Produce the records below again, word for word, but stop after the line that contains "set_option linter.all false".

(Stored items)

========================================================================

-- ==== Sys2Proof/Laws/KeptNumerics.lean ====
section
/-! SUPPORT. What every definition of Machine/Numerics.lean keeps of a state: one lemma each (Laws/Kept.lean). -/

namespace Sys2Proof.Machine

open Sys2Proof

set_option linter.all false

theorem State.countConv_kept {P : State → Prop}  (kd : KeptD P [0x3020, 0x3021]) {s : State} {h : HalfId} {old new : Tensor} {l : List Nat} {drawn : Nat} (h_s : P s) :
    P (State.countConv s h old new l drawn) := by
  unfold State.countConv
  repeat' first
    | with_reducible assumption
    | with_reducible intro _
    | (extract_lets +onlyGivenNames zz
       first
         | (with_reducible refine Kept.cut (P := P) (x := zz) ?_ ?_
            on_goal 2 => clear_value zz
            on_goal 1 => subst zz)
         | (with_reducible refine Kept.cut1 (P := P) (x := zz) ?_ ?_
            on_goal 2 => clear_value zz
            on_goal 1 => subst zz)
         | (have zn : Nat := zz
            clear zn
            subst zz)
         | clear_value zz
         | subst zz)
    | with_reducible apply State.add64_kept
    | exact kd.mem (by decide)
    | exact kd.mem (pick_mem (by decide) (by decide))
    | exact kd.mono (by decide)
    | split
    | fail_if_no_progress with_reducible apply kk.rest

theorem State.putHbm_kept {P : State → Prop}  (km : KeptM P) {s : State} {h : HalfId} {a bytes v : Nat} (h_s : P s) :
    P (State.putHbm s h a bytes v) := by
  unfold State.putHbm
  repeat' first
    | with_reducible assumption
    | with_reducible intro _
    | with_reducible apply State.hbmWrite_kept
    | split
    | fail_if_no_progress with_reducible apply kk.rest

theorem State.recordTensor_kept {P : State → Prop}  (km : KeptM P) (kd : KeptD P [0x3010]) {s : State} {h : HalfId} {n : Nat} {t : Tensor} {init : Word} {step : Nat} (h_s : P s) :
    P (State.recordTensor s h n t init step) := by
  unfold State.recordTensor
  repeat' first
    | with_reducible assumption
    | with_reducible intro _
    | (extract_lets +onlyGivenNames zz
       first
         | (with_reducible refine Kept.cut (P := P) (x := zz) ?_ ?_
            on_goal 2 => clear_value zz
            on_goal 1 => subst zz)
         | (with_reducible refine Kept.cut1 (P := P) (x := zz) ?_ ?_
            on_goal 2 => clear_value zz
            on_goal 1 => subst zz)
         | (have zn : Nat := zz
            clear zn
            subst zz)
         | clear_value zz
         | subst zz)
    | with_reducible apply State.put64At_kept
    | with_reducible apply State.putAt_kept
    | with_reducible apply State.putHbm_kept
    | exact kd.mem (by decide)
    | exact kd.mem (pick_mem (by decide) (by decide))
    | exact kd.mono (by decide)
    | split
    | fail_if_no_progress with_reducible apply kk.rest

theorem State.recordImport_kept {P : State → Prop}  (km : KeptM P) (kd : KeptD P [0x3010, 0x3020, 0x3021]) {s : State} {h : HalfId} {n : Nat} {t : Tensor} {blocks rounded : Nat} (h_s : P s) :
    P (State.recordImport s h n t blocks rounded) := by
  unfold State.recordImport
  repeat' first
    | with_reducible assumption
    | with_reducible intro _
    | (extract_lets +onlyGivenNames zz
       first
         | (with_reducible refine Kept.cut (P := P) (x := zz) ?_ ?_
            on_goal 2 => clear_value zz
            on_goal 1 => subst zz)
         | (with_reducible refine Kept.cut1 (P := P) (x := zz) ?_ ?_
            on_goal 2 => clear_value zz
            on_goal 1 => subst zz)
         | (have zn : Nat := zz
            clear zn
            subst zz)
         | clear_value zz
         | subst zz)
    | with_reducible apply State.add64_kept
    | with_reducible apply State.addAt_kept
    | with_reducible apply State.putAt_kept
    | with_reducible apply State.putHbm_kept
    | exact kd.mem (by decide)
    | exact kd.mem (pick_mem (by decide) (by decide))
    | exact kd.mono (by decide)
    | split
    | fail_if_no_progress with_reducible apply kk.rest

theorem State.writeDecl_kept {P : State → Prop}  (km : KeptM P) (kd : KeptD P [0x3020, 0x3021]) {s : State} {h : HalfId} {d : TensorDecl} {t : Tensor} (h_s : P s) :
    P (State.writeDecl s h d t) := by
  unfold State.writeDecl
  repeat' first
    | with_reducible assumption
    | with_reducible intro _
    | (extract_lets +onlyGivenNames zz
       first
         | (with_reducible refine Kept.cut (P := P) (x := zz) ?_ ?_
            on_goal 2 => clear_value zz
            on_goal 1 => subst zz)
         | (with_reducible refine Kept.cut1 (P := P) (x := zz) ?_ ?_
            on_goal 2 => clear_value zz
            on_goal 1 => subst zz)
         | (have zn : Nat := zz
            clear zn
            subst zz)
         | clear_value zz
         | subst zz)
    | with_reducible apply State.add64_kept
    | with_reducible apply State.addAt_kept
    | with_reducible apply State.hbmWrite_kept
    | exact kd.mem (by decide)
    | exact kd.mem (pick_mem (by decide) (by decide))
    | exact kd.mono (by decide)
    | with_reducible refine Kept.foldl (fun _ _ _ => ?_) ?_
    | with_reducible refine Kept.foldl1 (fun _ _ _ => ?_) ?_
    | split
    | fail_if_no_progress with_reducible apply kk.rest

end Sys2Proof.Machine
end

========================================================================

• WRITTEN RESPONSE:
-- ==== Sys2Proof/Laws/KeptNumerics.lean ====
section
/-! SUPPORT. What every definition of Machine/Numerics.lean keeps of a state: one lemma each (Laws/Kept.lean). -/

namespace Sys2Proof.Machine

open Sys2Proof

set_option linter.all false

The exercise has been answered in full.